/-! ### The other fields of Strand after a register is written -/

@[simp] theorem Strand.status_setX (t : Strand) (r : BitVec 5) (v : Word) : (t.setX r v).status = t.status := by unfold Strand.setX; split <;> rfl
@[simp] theorem Strand.pc_setX (t : Strand) (r : BitVec 5) (v : Word) : (t.setX r v).pc = t.pc := by unfold Strand.setX; split <;> rfl
@[simp] theorem Strand.a_setX (t : Strand) (r : BitVec 5) (v : Word) : (t.setX r v).a = t.a := by unfold Strand.setX; split <;> rfl
@[simp] theorem Strand.m_setX (t : Strand) (r : BitVec 5) (v : Word) : (t.setX r v).m = t.m := by unfold Strand.setX; split <;> rfl
@[simp] theorem Strand.fcsr_setX (t : Strand) (r : BitVec 5) (v : Word) : (t.setX r v).fcsr = t.fcsr := by unfold Strand.setX; split <;> rfl
@[simp] theorem Strand.vl_setX (t : Strand) (r : BitVec 5) (v : Word) : (t.setX r v).vl = t.vl := by unfold Strand.setX; split <;> rfl
@[simp] theorem Strand.vvl_setX (t : Strand) (r : BitVec 5) (v : Word) : (t.setX r v).vvl = t.vvl := by unfold Strand.setX; split <;> rfl
@[simp] theorem Strand.vcfg_setX (t : Strand) (r : BitVec 5) (v : Word) : (t.setX r v).vcfg = t.vcfg := by unfold Strand.setX; split <;> rfl
@[simp] theorem Strand.vvcfg_setX (t : Strand) (r : BitVec 5) (v : Word) : (t.setX r v).vvcfg = t.vvcfg := by unfold Strand.setX; split <;> rfl
@[simp] theorem Strand.vstart_setX (t : Strand) (r : BitVec 5) (v : Word) : (t.setX r v).vstart = t.vstart := by unfold Strand.setX; split <;> rfl
@[simp] theorem Strand.ffstat_setX (t : Strand) (r : BitVec 5) (v : Word) : (t.setX r v).ffstat = t.ffstat := by unfold Strand.setX; split <;> rfl
@[simp] theorem Strand.bs_setX (t : Strand) (r : BitVec 5) (v : Word) : (t.setX r v).bs = t.bs := by unfold Strand.setX; split <;> rfl
@[simp] theorem Strand.age_setX (t : Strand) (r : BitVec 5) (v : Word) : (t.setX r v).age = t.age := by unfold Strand.setX; split <;> rfl
@[simp] theorem Strand.gto_setX (t : Strand) (r : BitVec 5) (v : Word) : (t.setX r v).gto = t.gto := by unfold Strand.setX; split <;> rfl
@[simp] theorem Strand.level_setX (t : Strand) (r : BitVec 5) (v : Word) : (t.setX r v).level = t.level := by unfold Strand.setX; split <;> rfl
@[simp] theorem Strand.st_setX (t : Strand) (r : BitVec 5) (v : Word) : (t.setX r v).st = t.st := by unfold Strand.setX; split <;> rfl
@[simp] theorem Strand.mt_setX (t : Strand) (r : BitVec 5) (v : Word) : (t.setX r v).mt = t.mt := by unfold Strand.setX; split <;> rfl
@[simp] theorem Strand.ctxcur_setX (t : Strand) (r : BitVec 5) (v : Word) : (t.setX r v).ctxcur = t.ctxcur := by unfold Strand.setX; split <;> rfl
@[simp] theorem Strand.ctx_setX (t : Strand) (r : BitVec 5) (v : Word) : (t.setX r v).ctx = t.ctx := by unfold Strand.setX; split <;> rfl
@[simp] theorem Strand.strip_setX (t : Strand) (r : BitVec 5) (v : Word) : (t.setX r v).strip = t.strip := by unfold Strand.setX; split <;> rfl
@[simp] theorem Strand.brk_setX (t : Strand) (r : BitVec 5) (v : Word) : (t.setX r v).brk = t.brk := by unfold Strand.setX; split <;> rfl
@[simp] theorem Strand.issued_setX (t : Strand) (r : BitVec 5) (v : Word) : (t.setX r v).issued = t.issued := by unfold Strand.setX; split <;> rfl
@[simp] theorem Strand.queue_setX (t : Strand) (r : BitVec 5) (v : Word) : (t.setX r v).queue = t.queue := by unfold Strand.setX; split <;> rfl
@[simp] theorem Strand.held_setX (t : Strand) (r : BitVec 5) (v : Word) : (t.setX r v).held = t.held := by unfold Strand.setX; split <;> rfl
@[simp] theorem Strand.dirty_setX (t : Strand) (r : BitVec 5) (v : Word) : (t.setX r v).dirty = t.dirty := by unfold Strand.setX; split <;> rfl
@[simp] theorem Strand.grant_setX (t : Strand) (r : BitVec 5) (v : Word) : (t.setX r v).grant = t.grant := by unfold Strand.setX; split <;> rfl
@[simp] theorem Strand.stores_setX (t : Strand) (r : BitVec 5) (v : Word) : (t.setX r v).stores = t.stores := by unfold Strand.setX; split <;> rfl
@[simp] theorem Strand.orphans_setX (t : Strand) (r : BitVec 5) (v : Word) : (t.setX r v).orphans = t.orphans := by unfold Strand.setX; split <;> rfl
@[simp] theorem Strand.lates_setX (t : Strand) (r : BitVec 5) (v : Word) : (t.setX r v).lates = t.lates := by unfold Strand.setX; split <;> rfl
@[simp] theorem Strand.pend_setX (t : Strand) (r : BitVec 5) (v : Word) : (t.setX r v).pend = t.pend := by unfold Strand.setX; split <;> rfl
@[simp] theorem Strand.heard_setX (t : Strand) (r : BitVec 5) (v : Word) : (t.setX r v).heard = t.heard := by unfold Strand.setX; split <;> rfl
@[simp] theorem Strand.news_setX (t : Strand) (r : BitVec 5) (v : Word) : (t.setX r v).news = t.news := by unfold Strand.setX; split <;> rfl
@[simp] theorem Strand.links_setX (t : Strand) (r : BitVec 5) (v : Word) : (t.setX r v).links = t.links := by unfold Strand.setX; split <;> rfl
@[simp] theorem Strand.loose_setX (t : Strand) (r : BitVec 5) (v : Word) : (t.setX r v).loose = t.loose := by unfold Strand.setX; split <;> rfl
@[simp] theorem Strand.tundish_setX (t : Strand) (r : BitVec 5) (v : Word) : (t.setX r v).tundish = t.tundish := by unfold Strand.setX; split <;> rfl
@[simp] theorem Strand.relFence_setX (t : Strand) (r : BitVec 5) (v : Word) : (t.setX r v).relFence = t.relFence := by unfold Strand.setX; split <;> rfl
@[simp] theorem Strand.due_setX (t : Strand) (r : BitVec 5) (v : Word) : (t.setX r v).due = t.due := by unfold Strand.setX; split <;> rfl
@[simp] theorem Strand.status_setA (t : Strand) (r : BitVec 4) (v : Addr) : (t.setA r v).status = t.status := rfl
@[simp] theorem Strand.pc_setA (t : Strand) (r : BitVec 4) (v : Addr) : (t.setA r v).pc = t.pc := rfl
@[simp] theorem Strand.x_setA (t : Strand) (r : BitVec 4) (v : Addr) : (t.setA r v).x = t.x := rfl
@[simp] theorem Strand.m_setA (t : Strand) (r : BitVec 4) (v : Addr) : (t.setA r v).m = t.m := rfl
@[simp] theorem Strand.fcsr_setA (t : Strand) (r : BitVec 4) (v : Addr) : (t.setA r v).fcsr = t.fcsr := rfl
@[simp] theorem Strand.vl_setA (t : Strand) (r : BitVec 4) (v : Addr) : (t.setA r v).vl = t.vl := rfl
@[simp] theorem Strand.vvl_setA (t : Strand) (r : BitVec 4) (v : Addr) : (t.setA r v).vvl = t.vvl := rfl
@[simp] theorem Strand.vcfg_setA (t : Strand) (r : BitVec 4) (v : Addr) : (t.setA r v).vcfg = t.vcfg := rfl
@[simp] theorem Strand.vvcfg_setA (t : Strand) (r : BitVec 4) (v : Addr) : (t.setA r v).vvcfg = t.vvcfg := rfl
@[simp] theorem Strand.vstart_setA (t : Strand) (r : BitVec 4) (v : Addr) : (t.setA r v).vstart = t.vstart := rfl
@[simp] theorem Strand.ffstat_setA (t : Strand) (r : BitVec 4) (v : Addr) : (t.setA r v).ffstat = t.ffstat := rfl
@[simp] theorem Strand.bs_setA (t : Strand) (r : BitVec 4) (v : Addr) : (t.setA r v).bs = t.bs := rfl
@[simp] theorem Strand.age_setA (t : Strand) (r : BitVec 4) (v : Addr) : (t.setA r v).age = t.age := rfl
@[simp] theorem Strand.gto_setA (t : Strand) (r : BitVec 4) (v : Addr) : (t.setA r v).gto = t.gto := rfl
@[simp] theorem Strand.level_setA (t : Strand) (r : BitVec 4) (v : Addr) : (t.setA r v).level = t.level := rfl
@[simp] theorem Strand.st_setA (t : Strand) (r : BitVec 4) (v : Addr) : (t.setA r v).st = t.st := rfl
@[simp] theorem Strand.mt_setA (t : Strand) (r : BitVec 4) (v : Addr) : (t.setA r v).mt = t.mt := rfl
@[simp] theorem Strand.ctxcur_setA (t : Strand) (r : BitVec 4) (v : Addr) : (t.setA r v).ctxcur = t.ctxcur := rfl
@[simp] theorem Strand.ctx_setA (t : Strand) (r : BitVec 4) (v : Addr) : (t.setA r v).ctx = t.ctx := rfl
@[simp] theorem Strand.strip_setA (t : Strand) (r : BitVec 4) (v : Addr) : (t.setA r v).strip = t.strip := rfl
@[simp] theorem Strand.brk_setA (t : Strand) (r : BitVec 4) (v : Addr) : (t.setA r v).brk = t.brk := rfl
@[simp] theorem Strand.issued_setA (t : Strand) (r : BitVec 4) (v : Addr) : (t.setA r v).issued = t.issued := rfl
@[simp] theorem Strand.queue_setA (t : Strand) (r : BitVec 4) (v : Addr) : (t.setA r v).queue = t.queue := rfl
@[simp] theorem Strand.held_setA (t : Strand) (r : BitVec 4) (v : Addr) : (t.setA r v).held = t.held := rfl
@[simp] theorem Strand.dirty_setA (t : Strand) (r : BitVec 4) (v : Addr) : (t.setA r v).dirty = t.dirty := rfl
@[simp] theorem Strand.grant_setA (t : Strand) (r : BitVec 4) (v : Addr) : (t.setA r v).grant = t.grant := rfl
@[simp] theorem Strand.stores_setA (t : Strand) (r : BitVec 4) (v : Addr) : (t.setA r v).stores = t.stores := rfl
@[simp] theorem Strand.orphans_setA (t : Strand) (r : BitVec 4) (v : Addr) : (t.setA r v).orphans = t.orphans := rfl
@[simp] theorem Strand.lates_setA (t : Strand) (r : BitVec 4) (v : Addr) : (t.setA r v).lates = t.lates := rfl
@[simp] theorem Strand.pend_setA (t : Strand) (r : BitVec 4) (v : Addr) : (t.setA r v).pend = t.pend := rfl
@[simp] theorem Strand.heard_setA (t : Strand) (r : BitVec 4) (v : Addr) : (t.setA r v).heard = t.heard := rfl
@[simp] theorem Strand.news_setA (t : Strand) (r : BitVec 4) (v : Addr) : (t.setA r v).news = t.news := rfl
@[simp] theorem Strand.links_setA (t : Strand) (r : BitVec 4) (v : Addr) : (t.setA r v).links = t.links := rfl
@[simp] theorem Strand.loose_setA (t : Strand) (r : BitVec 4) (v : Addr) : (t.setA r v).loose = t.loose := rfl
@[simp] theorem Strand.tundish_setA (t : Strand) (r : BitVec 4) (v : Addr) : (t.setA r v).tundish = t.tundish := rfl
@[simp] theorem Strand.relFence_setA (t : Strand) (r : BitVec 4) (v : Addr) : (t.setA r v).relFence = t.relFence := rfl
@[simp] theorem Strand.due_setA (t : Strand) (r : BitVec 4) (v : Addr) : (t.setA r v).due = t.due := rfl
@[simp] theorem Strand.status_setM (t : Strand) (r : BitVec 3) (v : BitVec 4096) : (t.setM r v).status = t.status := rfl
@[simp] theorem Strand.pc_setM (t : Strand) (r : BitVec 3) (v : BitVec 4096) : (t.setM r v).pc = t.pc := rfl
@[simp] theorem Strand.x_setM (t : Strand) (r : BitVec 3) (v : BitVec 4096) : (t.setM r v).x = t.x := rfl
@[simp] theorem Strand.a_setM (t : Strand) (r : BitVec 3) (v : BitVec 4096) : (t.setM r v).a = t.a := rfl
@[simp] theorem Strand.fcsr_setM (t : Strand) (r : BitVec 3) (v : BitVec 4096) : (t.setM r v).fcsr = t.fcsr := rfl
@[simp] theorem Strand.vl_setM (t : Strand) (r : BitVec 3) (v : BitVec 4096) : (t.setM r v).vl = t.vl := rfl
@[simp] theorem Strand.vvl_setM (t : Strand) (r : BitVec 3) (v : BitVec 4096) : (t.setM r v).vvl = t.vvl := rfl
@[simp] theorem Strand.vcfg_setM (t : Strand) (r : BitVec 3) (v : BitVec 4096) : (t.setM r v).vcfg = t.vcfg := rfl
@[simp] theorem Strand.vvcfg_setM (t : Strand) (r : BitVec 3) (v : BitVec 4096) : (t.setM r v).vvcfg = t.vvcfg := rfl
@[simp] theorem Strand.vstart_setM (t : Strand) (r : BitVec 3) (v : BitVec 4096) : (t.setM r v).vstart = t.vstart := rfl
@[simp] theorem Strand.ffstat_setM (t : Strand) (r : BitVec 3) (v : BitVec 4096) : (t.setM r v).ffstat = t.ffstat := rfl
@[simp] theorem Strand.bs_setM (t : Strand) (r : BitVec 3) (v : BitVec 4096) : (t.setM r v).bs = t.bs := rfl
@[simp] theorem Strand.age_setM (t : Strand) (r : BitVec 3) (v : BitVec 4096) : (t.setM r v).age = t.age := rfl
@[simp] theorem Strand.gto_setM (t : Strand) (r : BitVec 3) (v : BitVec 4096) : (t.setM r v).gto = t.gto := rfl
@[simp] theorem Strand.level_setM (t : Strand) (r : BitVec 3) (v : BitVec 4096) : (t.setM r v).level = t.level := rfl
@[simp] theorem Strand.st_setM (t : Strand) (r : BitVec 3) (v : BitVec 4096) : (t.setM r v).st = t.st := rfl
@[simp] theorem Strand.mt_setM (t : Strand) (r : BitVec 3) (v : BitVec 4096) : (t.setM r v).mt = t.mt := rfl
@[simp] theorem Strand.ctxcur_setM (t : Strand) (r : BitVec 3) (v : BitVec 4096) : (t.setM r v).ctxcur = t.ctxcur := rfl
@[simp] theorem Strand.ctx_setM (t : Strand) (r : BitVec 3) (v : BitVec 4096) : (t.setM r v).ctx = t.ctx := rfl
@[simp] theorem Strand.strip_setM (t : Strand) (r : BitVec 3) (v : BitVec 4096) : (t.setM r v).strip = t.strip := rfl
@[simp] theorem Strand.brk_setM (t : Strand) (r : BitVec 3) (v : BitVec 4096) : (t.setM r v).brk = t.brk := rfl
@[simp] theorem Strand.issued_setM (t : Strand) (r : BitVec 3) (v : BitVec 4096) : (t.setM r v).issued = t.issued := rfl
@[simp] theorem Strand.queue_setM (t : Strand) (r : BitVec 3) (v : BitVec 4096) : (t.setM r v).queue = t.queue := rfl
@[simp] theorem Strand.held_setM (t : Strand) (r : BitVec 3) (v : BitVec 4096) : (t.setM r v).held = t.held := rfl
@[simp] theorem Strand.dirty_setM (t : Strand) (r : BitVec 3) (v : BitVec 4096) : (t.setM r v).dirty = t.dirty := rfl
@[simp] theorem Strand.grant_setM (t : Strand) (r : BitVec 3) (v : BitVec 4096) : (t.setM r v).grant = t.grant := rfl
@[simp] theorem Strand.stores_setM (t : Strand) (r : BitVec 3) (v : BitVec 4096) : (t.setM r v).stores = t.stores := rfl
@[simp] theorem Strand.orphans_setM (t : Strand) (r : BitVec 3) (v : BitVec 4096) : (t.setM r v).orphans = t.orphans := rfl
@[simp] theorem Strand.lates_setM (t : Strand) (r : BitVec 3) (v : BitVec 4096) : (t.setM r v).lates = t.lates := rfl
@[simp] theorem Strand.pend_setM (t : Strand) (r : BitVec 3) (v : BitVec 4096) : (t.setM r v).pend = t.pend := rfl
@[simp] theorem Strand.heard_setM (t : Strand) (r : BitVec 3) (v : BitVec 4096) : (t.setM r v).heard = t.heard := rfl
@[simp] theorem Strand.news_setM (t : Strand) (r : BitVec 3) (v : BitVec 4096) : (t.setM r v).news = t.news := rfl
@[simp] theorem Strand.links_setM (t : Strand) (r : BitVec 3) (v : BitVec 4096) : (t.setM r v).links = t.links := rfl
@[simp] theorem Strand.loose_setM (t : Strand) (r : BitVec 3) (v : BitVec 4096) : (t.setM r v).loose = t.loose := rfl
@[simp] theorem Strand.tundish_setM (t : Strand) (r : BitVec 3) (v : BitVec 4096) : (t.setM r v).tundish = t.tundish := rfl
@[simp] theorem Strand.relFence_setM (t : Strand) (r : BitVec 3) (v : BitVec 4096) : (t.setM r v).relFence = t.relFence := rfl
@[simp] theorem Strand.due_setM (t : Strand) (r : BitVec 3) (v : BitVec 4096) : (t.setM r v).due = t.due := rfl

■ ■ ■ ■ ■ ■ ■

What needs to be done ->
Return, line for line and unchanged, the data from its first line through the line containing "t.pc := by unfold Strand.setX; split <;> rfl".

Your response ->
/-! ### The other fields of Strand after a register is written -/

@[simp] theorem Strand.status_setX (t : Strand) (r : BitVec 5) (v : Word) : (t.setX r v).status = t.status := by unfold Strand.setX; split <;> rfl
@[simp] theorem Strand.pc_setX (t : Strand) (r : BitVec 5) (v : Word) : (t.setX r v).pc = t.pc := by unfold Strand.setX; split <;> rfl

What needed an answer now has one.